A plugin is typically a small Python package that exposes a Sphinx extension. In its setup(app) function, register a lexer factory:

from sphinx_fortran_domain.lexers import register_lexer

def setup(app):
    register_lexer("my-lexer", lambda: MyLexer())
    return {"version": "0.1.0", "parallel_read_safe": True}

Then, in the consuming project’s conf.py:

extensions = [
    "my_fortran_lexer_plugin",  # registers the lexer
    "sphinx_fortran_domain",
]

fortran_lexer = "my-lexer"

Reference Plugin (Concrete Example)#

This section shows a minimal, end-to-end “reference plugin” that you can copy as a starting point.

It consists of:

a Python module that registers a lexer via register_lexer
a project conf.py that enables the plugin and selects the lexer
a minimal Fortran source file that the lexer parses

The plugin module#

Create a module (or package) that Sphinx can import, for example reference_plugin.py:

For a fully working (tested) reference implementation, see tests/fixtures/reference_plugin.py in this repository.
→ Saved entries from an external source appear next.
-- ==== Sys2Proof/Certificates/Slice0/Obligations.lean ====
section
/-! DEFINITION. The statements about the engine. -/

open Sys2Proof Sys2Proof.Machine

/-- The commands that the towpath, the TAP and the reset logic take outside the engine domain; every other command acts only
while the engine domain runs. -/
def Sys2Proof.Instr.outsideEngine : Instr → Bool
  | .swReset _ | .pllLock _ | .monitorWindow _ _ | .memPortReady _ | .wdtKick _ | .isolate _ | .plankIn _ | .resetReq _
  | .vectorUnmask _ | .configCommit _ _ | .injectSram _ _ | .injectSector _ | .injectTag _ | .injectFlitCrc _
  | .injectPiece _ | .injectCtrl _ _ | .injectClock _ _ | .keeperEnable | .imemDataWrite _ | .peek _ | .watchdogEnable _
  | .powerOn | .brownOut | .pinReset | .watchdog | .engReset | .clockFailure _ | .lockUp | .resetRelease _ | .imemDataRead
  | .sqDoorbell _ _ | .cqDoorbell _ _ | .towpath _ | .idcode | .bypass _ | .unmappedAccess _ _ | .counterReadClear _ | .registerWrite _ _ | .vbakLoss
  | .w1cWrite _ _ | .tapReset => true
  | _ => false

/-- A step takes the front command and runs it on the state with the queue's rest; an idle step is one microsecond of engine
time, the model's choice (assumption 2). -/
def Obligations.StepRunsFrontCommand : Prop :=
  (∀ (c : Instr) (rest : List Instr) (s : State), step { s with pending := c :: rest } = exec c { s with pending := rest })
    ∧ (∀ s : State, s.pending = [] → step s = .next { s with aoUs := if s.rst.aoLost then s.aoUs else s.aoUs + 1 })

/-- The reset state's stores are canonical. -/
def Obligations.ResetStateIsCanonical : Prop := State.reset.Canon

/-- The canonical form of every store is an invariant of every step. -/
def Obligations.StepKeepsStoresCanonical : Prop :=
  ∀ s t : State, s.Canon → step s = .next t → t.Canon

/-- Where the machine can stop. -/
def Obligations.OnlyCommitUnitsFaultAndNothingIsRefused : Prop :=
  ∀ (c : Instr) (s : State),
    (∀ r, exec c s ≠ .refused r)
      ∧ ∀ f, exec c s = .fault f → f = .beyondPopulated ∧ s.up = true ∧ ∃ b i u, c = .commitUnit b i u

/-- A stopped engine does no work. -/
def Obligations.StoppedEngineTakesNoCommand : Prop :=
  ∀ (c : Instr) (s : State), c.outsideEngine = false → s.up = false → exec c s = .next s

/-- The parts of the engine's state, one for each field of State. -/
inductive Sys2Proof.Machine.Part where
  | pending | params | aoUs | rst | regs | ext | tags | hostMem | scratch
  | pool | pound | marks | imem | hq | regions | tileErrs | errWindowFrom | sv
  | rows | gathers | fab | col | tap | port | armed | memCounts | picks
deriving DecidableEq, Repr

/-- A part is the same in both states. -/
def Sys2Proof.Machine.Same (s t : State) : Part → Prop
  | .pending => t.pending = s.pending
  | .params => t.params = s.params
  | .aoUs => t.aoUs = s.aoUs
  | .rst => t.rst = s.rst
  | .regs => t.regs = s.regs
  | .ext => t.ext = s.ext
  | .tags => t.tags = s.tags
  | .hostMem => t.hostMem = s.hostMem
  | .scratch => t.scratch = s.scratch
  | .pool => t.pool = s.pool
  | .pound => t.pound = s.pound
  | .marks => t.marks = s.marks
  | .imem => t.imem = s.imem
  | .hq => t.hq = s.hq
  | .regions => t.regions = s.regions
  | .tileErrs => t.tileErrs = s.tileErrs
  | .errWindowFrom => t.errWindowFrom = s.errWindowFrom
  | .sv => t.sv = s.sv
  | .rows => t.rows = s.rows
  | .gathers => t.gathers = s.gathers
  | .fab => t.fab = s.fab
  | .col => t.col = s.col
  | .tap => t.tap = s.tap
  | .port => t.port = s.port
  | .armed => t.armed = s.armed
  | .memCounts => t.memCounts = s.memCounts
  | .picks => t.picks = s.picks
from __future__ import annotations

 import re
 from typing import Dict, Sequence

from sphinx_fortran_domain.lexers import (
    FortranLexer,
    FortranModuleInfo,
    FortranParseResult,
    SourceLocation,
    register_lexer,
)

from sphinx_fortran_domain.utils import extract_predoc_before_line, read_lines_utf8


_RE_MODULE = re.compile(r"^\s*module\s+(?!procedure\b)([A-Za-z_]\w*)\b", re.IGNORECASE)


class ReferenceLexer(FortranLexer):
    name = "reference"

    def parse(self, file_paths: Sequence[str], *, doc_markers: Sequence[str]) -> FortranParseResult:
        modules: Dict[str, FortranModuleInfo] = {}
        for file_path in file_paths:
            lines = read_lines_utf8(file_path)
            for idx, line in enumerate(lines):
                m = _RE_MODULE.match(line)
                if not m:
                    continue
                name = m.group(1)
                doc = extract_predoc_before_line(lines, idx, doc_markers=doc_markers)
                modules[name] = FortranModuleInfo(
                    name=name,
                    doc=doc,
                    location=SourceLocation(path=str(file_path), lineno=idx + 1),
                )
                break
        return FortranParseResult(modules=modules, submodules={}, programs={})


def setup(app):
    # The registry stores a factory; Sphinx will call it when parsing starts.
    register_lexer("reference", lambda: ReferenceLexer())
    return {"version": "0.1.0", "parallel_read_safe": True}

Enable it in a consuming project’s conf.py#

In the consuming project (the docs you are building), enable both the plugin and this domain:

extensions = [
    "reference_plugin",      # registers the lexer
    "sphinx_fortran_domain", # uses the registered lexer
]

fortran_lexer = "reference"

Minimal Fortran input#

With the default doc marker !>, a minimal module might look like:

!> This is a test module.
module mymod
end module mymod

When you run Sphinx, parsing starts at builder-inited and your lexer is invoked with the collected fortran_sources.